What needs to be done →
Using the line that has "((r.foldl (fun s" as the starting point, print each line to the end of the material below word for word. Add no other lines.

Supplied material START

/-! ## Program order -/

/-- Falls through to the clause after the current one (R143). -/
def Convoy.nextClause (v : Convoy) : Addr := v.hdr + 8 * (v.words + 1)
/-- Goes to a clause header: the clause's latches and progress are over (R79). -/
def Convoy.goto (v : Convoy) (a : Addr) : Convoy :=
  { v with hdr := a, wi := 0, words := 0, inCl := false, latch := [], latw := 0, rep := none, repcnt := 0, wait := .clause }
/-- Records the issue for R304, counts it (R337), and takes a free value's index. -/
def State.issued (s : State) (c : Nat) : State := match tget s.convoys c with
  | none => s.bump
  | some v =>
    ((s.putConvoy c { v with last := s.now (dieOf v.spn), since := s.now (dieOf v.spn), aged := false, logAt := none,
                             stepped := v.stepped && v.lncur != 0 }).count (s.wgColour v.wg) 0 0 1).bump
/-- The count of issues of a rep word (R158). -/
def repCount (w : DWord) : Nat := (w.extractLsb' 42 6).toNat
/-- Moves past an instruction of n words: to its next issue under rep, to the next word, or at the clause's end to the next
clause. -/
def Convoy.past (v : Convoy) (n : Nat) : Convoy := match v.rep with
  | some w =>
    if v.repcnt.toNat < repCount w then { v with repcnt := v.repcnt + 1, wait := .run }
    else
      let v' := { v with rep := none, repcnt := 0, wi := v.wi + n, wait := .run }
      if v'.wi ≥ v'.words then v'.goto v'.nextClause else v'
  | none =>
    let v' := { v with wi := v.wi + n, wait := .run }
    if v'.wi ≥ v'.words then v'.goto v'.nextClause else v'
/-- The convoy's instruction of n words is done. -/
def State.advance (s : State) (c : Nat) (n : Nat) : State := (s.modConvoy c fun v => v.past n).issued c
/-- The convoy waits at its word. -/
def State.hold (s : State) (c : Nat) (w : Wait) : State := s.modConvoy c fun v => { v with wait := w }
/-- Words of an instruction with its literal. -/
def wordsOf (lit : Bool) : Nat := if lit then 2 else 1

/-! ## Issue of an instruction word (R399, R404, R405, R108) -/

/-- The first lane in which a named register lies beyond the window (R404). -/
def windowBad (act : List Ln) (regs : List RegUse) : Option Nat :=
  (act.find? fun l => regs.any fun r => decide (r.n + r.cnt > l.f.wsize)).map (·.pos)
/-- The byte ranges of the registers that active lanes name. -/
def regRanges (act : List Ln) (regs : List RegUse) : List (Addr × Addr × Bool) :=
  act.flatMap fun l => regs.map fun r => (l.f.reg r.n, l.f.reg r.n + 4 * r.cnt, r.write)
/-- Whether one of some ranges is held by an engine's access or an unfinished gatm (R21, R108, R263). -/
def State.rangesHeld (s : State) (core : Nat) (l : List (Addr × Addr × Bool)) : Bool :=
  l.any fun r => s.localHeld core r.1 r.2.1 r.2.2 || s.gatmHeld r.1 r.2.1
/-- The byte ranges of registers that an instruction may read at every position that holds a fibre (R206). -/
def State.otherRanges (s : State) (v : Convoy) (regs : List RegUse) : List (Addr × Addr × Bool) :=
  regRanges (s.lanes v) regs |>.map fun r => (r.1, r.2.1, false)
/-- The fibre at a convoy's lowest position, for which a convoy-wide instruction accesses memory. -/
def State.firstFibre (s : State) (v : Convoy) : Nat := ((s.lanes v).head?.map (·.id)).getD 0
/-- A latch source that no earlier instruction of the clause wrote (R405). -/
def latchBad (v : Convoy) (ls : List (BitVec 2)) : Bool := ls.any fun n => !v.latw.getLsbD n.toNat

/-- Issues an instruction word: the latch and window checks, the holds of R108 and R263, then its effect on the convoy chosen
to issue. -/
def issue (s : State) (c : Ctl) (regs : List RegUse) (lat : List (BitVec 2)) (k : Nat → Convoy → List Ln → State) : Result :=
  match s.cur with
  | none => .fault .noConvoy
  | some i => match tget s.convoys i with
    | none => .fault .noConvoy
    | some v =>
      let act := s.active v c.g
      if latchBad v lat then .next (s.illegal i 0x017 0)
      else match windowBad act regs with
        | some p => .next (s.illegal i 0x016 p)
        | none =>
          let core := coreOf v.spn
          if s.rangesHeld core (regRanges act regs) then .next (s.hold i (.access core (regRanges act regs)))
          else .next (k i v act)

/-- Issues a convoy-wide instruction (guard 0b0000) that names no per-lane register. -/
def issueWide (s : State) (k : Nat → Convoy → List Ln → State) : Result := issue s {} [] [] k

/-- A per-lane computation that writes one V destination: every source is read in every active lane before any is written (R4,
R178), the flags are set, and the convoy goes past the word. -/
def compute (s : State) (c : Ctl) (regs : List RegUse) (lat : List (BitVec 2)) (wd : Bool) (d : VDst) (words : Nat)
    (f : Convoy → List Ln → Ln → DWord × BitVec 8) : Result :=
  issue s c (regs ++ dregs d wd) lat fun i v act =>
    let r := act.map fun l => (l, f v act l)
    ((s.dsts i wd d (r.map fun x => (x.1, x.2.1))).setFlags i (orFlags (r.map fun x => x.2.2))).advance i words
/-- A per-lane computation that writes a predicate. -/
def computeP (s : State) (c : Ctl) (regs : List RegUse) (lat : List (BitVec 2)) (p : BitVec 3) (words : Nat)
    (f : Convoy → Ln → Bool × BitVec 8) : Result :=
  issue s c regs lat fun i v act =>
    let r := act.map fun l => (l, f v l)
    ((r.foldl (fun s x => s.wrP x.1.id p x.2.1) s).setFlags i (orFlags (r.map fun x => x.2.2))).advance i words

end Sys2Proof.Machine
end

Supplied material END

Response box →
    ((r.foldl (fun s x => s.wrP x.1.id p x.2.1) s).setFlags i (orFlags (r.map fun x => x.2.2))).advance i words

end Sys2Proof.Machine
end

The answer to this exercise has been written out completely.